There was no significant effect of the prebiotic on fecal calprotectin or global clinical score (SCCAI); however, some individual symptoms were impacted. Following the prebiotic, lower stool urgency was reported on the SCCAI; however, neither the severity nor the frequency of urgency improved when reported on the GSRS, which, given that it is collected prospectively in a seven-day diary, is likely to be a more accurate reflection of patient experience than the SCCAI for individual symptoms. However, GOS beneficially impacted stool form, with the incidence and severity of loose stool being lower and the number of normal-consistency stools being higher. GOS has previously been shown to reduce the incidence of traveler’s diarrhea [39] and, in IBS, GOS reduced the incidence and severity of loose stool, albeit in combination with the LFD [33]. GOS is a soluble fiber; however, its lack of viscosity and relatively low dose (2.8 g/d) would mean that, mechanistically, these effects are unlikely to be due to increasing stool bulk. An alternative explanation may be that GOS reduces inflammation and inflammatory diarrhea, although the lack of impact on peripheral gene expression and fecal calprotectin refutes this. Finally, effects on reducing inflammation may occur through the modulation of the localized expression of mucous layer genes, thereby reducing urgency and loose stool; however, this theory requires further research in humans [19].

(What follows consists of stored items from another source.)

-- ==== Sys2Proof/Machine/Image.lean ====
section
/-! DEFINITION. Save images: where the parts of a saved block lie in its slot, and the words of its header and areas (R304, R373-R375). -/

namespace Sys2Proof.Machine

/-! ## Places of a slot (R373, R374) -/

/-- Physical address of byte o of a slot of the save area at `base`. -/
def slotAddr (base slot o : Nat) : Nat := base + slot * 2 ^ 24 + o

/-- Where area a starts, with its v-registers; where thread m's t-registers and window rows start; where the region starts. -/
def areaStart (a : Nat) : Nat := 0x1000 + 0x2000 * a
def vArea (a : Nat) : Nat := 0x100000 + 0x8000 * a
def tArea (m : Nat) : Nat := 0x100000 + 0x20000 * m
def rowArea (m : Nat) : Nat := 0x300000 + 0x80000 * m
def regionArea (tile : Bool) : Nat := if tile then 0x500000 else 0x300000

/-- Data written at physical addresses by a party. -/
def State.writePhys (s : State) (pa : Nat) (bs : List Byte) (id : W16) : State :=
  s.writeRun id true (bs.length + 1) ((placesOf pa bs.length).zip bs)

/-- Words written from a physical address on. -/
def State.writeWordsAt (s : State) (pa : Nat) (ws : List W64) (id : W16) : State :=
  s.writePhys pa (ws.flatMap fun w => toBytes w.toNat 8) id

/-- Bytes at consecutive physical addresses. -/
def State.readPhys (s : State) (pa n : Nat) : List Byte := (placesOf pa n).map s.homeByte

/-- Word i of n words from a physical address on. -/
def State.wordsAt (s : State) (pa n : Nat) : List W64 :=
  (List.range n).map fun i => BitVec.ofNat 64 (ofBytes (s.readPhys (pa + 8 * i) 8))

/-! ## The words of a warp or sequencer (R374)

R374 says what an area holds and not where in it; R432 lays out a split entry. The words and their order are the model's (log entry 52). -/

/-- WSTAT (R203). -/
def Thread.wstat (th : Thread) : W64 :=
  let bit (b : Bool) (i : Nat) : W64 := if b then 1#64 <<< i else 0
  bit (th.svc != .none) 16 ||| BitVec.ofNat 64 (th.depth * 512) ||| bit th.priv 5 ||| bit th.inTrap.isSome 4 ||| bit th.pldiv 1 |||
    bit th.redspill 0

/-- PLREQ (R203). -/
def Thread.plreqWord (th : Thread) : W64 := BitVec.ofNat 64 ((if th.permit then 4 else 0) + th.plreq)

/-- Status registers. -/
def Thread.statusWords (th : Thread) : List W64 :=
  [th.lfsr.setWidth 64, th.fmode.setWidth 64, th.allFlags.setWidth 64, th.cbase.setWidth 64, th.shreg.setWidth 64, th.wstat,
   BitVec.ofNat 64 th.rsdepth, th.plreqWord]

/-- Loop registers of each slice, and the membership bits of the two levels. -/
def Thread.loopWords (th : Thread) : List W64 :=
  ((List.range 8).flatMap fun i =>
    let x := th.slice i
    [x.l0.start.setWidth 64, x.l0.stop.setWidth 64, x.l0.count.setWidth 64, x.l1.start.setWidth 64, x.l1.stop.setWidth 64, x.l1.count.setWidth 64]) ++
  [th.m0.setWidth 64, th.m1.setWidth 64]

def TrapRegs.words (r : TrapRegs) : List W64 := [r.cause, r.pc.setWidth 64, r.val, r.slice, r.mask.setWidth 64, r.vec.setWidth 64, r.save]

/-- What only an XS holds. -/
def Thread.xsWords (th : Thread) : List W64 :=
  [th.shape.setWidth 64, BitVec.ofNat 64 th.wbase, BitVec.ofNat 64 th.wlim, (th.ckpt.elim 0 (·.1)).setWidth 64]

/-- s0-s63, p0-p7, wc0-wc5, status, loop and trap registers, generator states, SHAPE, ACCBASE, ACCLIM and the CKPT id. -/
def Thread.imageWords (th : Thread) : List W64 :=
  (List.range 64).map th.sreg ++ (List.range 8).map (fun i => (th.pred i).setWidth 64) ++ (List.range 6).map (fun i => BitVec.ofNat 64 (th.counter i)) ++
  th.statusWords ++ th.loopWords ++ th.trap.words ++ (List.range 32).map (fun j => (th.genAt j).setWidth 64) ++ th.xsWords

/-- How many they are; sem0-sem15 of an XS follow, and from word 195 the paths, the arrival state, the sub-buffer and the streams. -/
def imageLength : Nat := 179

/-- A split entry of slice i as R432 lays it out; `age` is its place among the slice's spilled entries. -/
def SplitEntry.words (e : SplitEntry) (i age : Nat) (spill : Bool) : List W64 :=
  [BitVec.ofNat 64 (2 ^ 63 + (if e.rejoin.isNone then 2 ^ 62 else 0) + bitsOf e.lanes.toNat (4 * i) 4 * 2 ^ 56 + e.pc.toNat),
   BitVec.ofNat 64 ((if spill then i * 2 ^ 56 + age * 2 ^ 52 else 0) + e.rejoin.elim 0 (·.toNat))]

/-- The entry of slice i that two words hold, if they hold one; R432 has no bit for a path that waits at its rejoin PC. -/
def splitFrom (i : Nat) (waits : Bool) (a b : W64) : Option SplitEntry :=
  if a.getLsbD 63 then
    some { pc := a.setWidth 52 &&& ~~~7, lanes := (a.extractLsb' 56 4).setWidth 32 <<< (4 * i)
           rejoin := if a.getLsbD 62 then none else some (b.setWidth 52), waits := waits }
  else none

/-- Entries that slice i holds in its table, and in the spill area the oldest first: the eight newest are in the table. -/
def Thread.tableOf (th : Thread) (i : Nat) : List SplitEntry := ((th.slice i).split).take 8
def Thread.spillOf (th : Thread) (i : Nat) : List SplitEntry := ((th.slice i).split.drop 8).reverse

/-- Every spilled entry with its slice and its age. -/
def Thread.spillList (th : Thread) : List (SplitEntry × Nat × Nat) :=
  (List.range 8).flatMap fun i => ((th.spillOf i).zip (List.range 16)).map fun e => (e.1, i, e.2)

/-- Bits of a list. -/
def maskFrom (l : List Bool) : W64 := BitVec.ofNat 64 ((l.zip (List.range 64)).foldl (fun n e => if e.1 then n + 2 ^ e.2 else n) 0)

/-- Words followed by zeros up to n. -/
def padTo (n : Nat) (l : List W64) : List W64 := l ++ List.replicate (n - l.length) 0

def BarKind.all : List BarKind := [.blk, .cor, .job]
def Scope.all : List Scope := [.lane, .warp, .sheaf, .block]

/-- Where a slice, or a thread at a barrier, waits. -/
def Arrival.word (a : Arrival) : W64 := BitVec.ofNat 64 (a.mask.toNat * 2 ^ 56 + (if a.regang then 2 ^ 55 else 0) + 2 ^ 54 + a.pc.toNat)
def BarWait.word (w : BarWait) : W64 :=
  BitVec.ofNat 64 (2 ^ 63 + BarKind.all.idxOf w.kind * 2 ^ 60 + w.n * 2 ^ 56 + w.mode * 2 ^ 54 + (if w.counted then 2 ^ 53 else 0) + w.pc.toNat)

The lack of differences in fecal SCFAs was not anticipated as previous studies of GOS supplementation had reported this [40]. However, background diet was not controlled for in the current study and variation in fermentable carbohydrate intake between baseline and 6 weeks cannot be ruled out as a potential confounder of these findings. Further, the variant level of inflammation in the patient group may affect SCFA production by the microbiota and subsequent absorption by colonocytes, and reduced saccharolytic activity of the microbiota has been reported in IBD [41].
The lack of increase in Bifidobacterium following GOS supplementation was unexpected as prebiotics have consistently been shown to increase this genus [42]. However, upon subgroup analysis of patients with less disease activity, an increase in bifidobacteria was identified, indicating that prebiotics may only stimulate bifidogenesis in a less inflamed gut. This finding is consistent with a previous study of ITF prebiotics in active Crohn’s disease that found 4 weeks of ITF supplementation did not increase Bifidobacterium [12]. The hypothesis that prebiotics are more effective in a less inflamed gut is further supported by a recent paper that showed healthy siblings of patients with Crohn’s disease, while having similar levels of bifidobacteria at baseline, experienced a greater bifidogenic response after prebiotic supplementation than their siblings that had Crohn’s disease [43].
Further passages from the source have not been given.